[Collected data entries]
/-- The rest of MGT_STATUS stays. -/
theorem bootDone_status {k : Nat} {f : Fld} (hf : f.key = Reg.MGT_STATUS) (hlo : 4 ≤ f.lo) :
    getF (bootDone s k) f = getF s f := by
  have h : BootFrame [.boot] (bootStage s k) (bootDone s k) := .after settle_bootFrame setBoot_bootFrame
  have hne : f.key ≠ Reg.MGT_BOOT_T (min k 6) := by
    rw [hf]
    exact ne_bootT k
  unfold bootStage at h
  rw [h.getF_stage hf, getF_setF_key _ _ hne]
  exact getF_setF_bits _ _ (.inr hlo)

theorem bootDone_boot {k : Nat} :
    (bootDone s k).boot = { s.boot with up := true, warm := none, begun := false, restored := false } :=
  (settle_bootFrame (ps := [])).boot

theorem enterHold_bootFrame {code : Nat} {recovery : Bool} :
    BootFrame [.stage, .status, .ready, .boot] s (enterHold s code recovery) :=
  .after bootDone_bootFrame.up (.after setReady_bootFrame.up (.after setF_bootFrame (.after setF_bootFrame setF_bootFrame)))

theorem stage_enterHold {code : Nat} {recovery : Bool} : stage (enterHold s code recovery) = 7 := stage_bootDone (by decide)

theorem enterHold_up {code : Nat} {recovery : Bool} : (enterHold s code recovery).boot.up = true := by
  unfold enterHold
  rw [bootDone_boot]

theorem enterHold_status (f : Fld) (hf : f.key = Reg.CFG_STATUS) (code : Nat) (recovery : Bool) :
    getF (enterHold s code recovery) f = getF (setF (setF (setF s Reg.CFG_STATUS_CAUSE code) Reg.CFG_STATUS_RECOVERY
      (if recovery then 1 else 0)) Reg.CFG_STATUS_SOURCE 2) f :=
  (BootFrame.after (ps := [.stage, .ready, .boot]) bootDone_bootFrame.up setReady_bootFrame.up).getF_status hf

theorem enterHold_cause {code : Nat} {recovery : Bool} (h : code < 2 ^ 16) :
    getF (enterHold s code recovery) Reg.CFG_STATUS_CAUSE = code := by
  rw [enterHold_status _ rfl, getF_setF_bits _ _ (by decide), getF_setF_bits _ _ (by decide),
    getF_setF_same _ _ _ (by decide)]
  exact Nat.mod_eq_of_lt h

theorem enterHold_recovery {code : Nat} {recovery : Bool} :
    isSet (enterHold s code recovery) Reg.CFG_STATUS_RECOVERY = recovery := by
  unfold isSet
  rw [enterHold_status _ rfl, getF_setF_bits _ _ (by decide), getF_setF_same _ _ _ (by decide)]
  cases recovery <;> rfl

end Sys2Proof.Machine
end

section
set_option Elab.async false
namespace Sys2Proof.Machine
variable {s u : State} {ps : List BootPart}

/-! ## S3: the directory, the slot and the profile (R593, R596, R665) -/

theorem BootFrame.flashRegion (h : BootFrame ps s u) (off ext : Nat) (n : BootPart.regions ∉ ps := by decide) :
    flashRegion u off ext = flashRegion s off ext := by
  have hf : u.flash = s.flash := congrArg Prod.fst (h _ n)
  unfold Machine.flashRegion flashBytes flashByte
  rw [hf]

ACTION ITEM =
Search the records for the string "theorem" and report each line that has it.

ANSWER FOR THE TASK =
theorem bootDone_status {k : Nat} {f : Fld} (hf : f.key = Reg.MGT_STATUS) (hlo : 4 ≤ f.lo) :
theorem bootDone_boot {k : Nat} :
theorem enterHold_bootFrame {code : Nat} {recovery : Bool} :
theorem stage_enterHold {code : Nat} {recovery : Bool} : stage (enterHold s code recovery) = 7 := stage_bootDone (by decide)
theorem enterHold_up {code : Nat} {recovery : Bool} : (enterHold s code recovery).boot.up = true := by
theorem enterHold_status (f : Fld) (hf : f.key = Reg.CFG_STATUS) (code : Nat) (recovery : Bool) :
theorem enterHold_cause {code : Nat} {recovery : Bool} (h : code < 2 ^ 16) :
theorem enterHold_recovery {code : Nat} {recovery : Bool} :
theorem BootFrame.flashRegion (h : BootFrame ps s u) (off ext : Nat) (n : BootPart.regions ∉ ps := by decide) :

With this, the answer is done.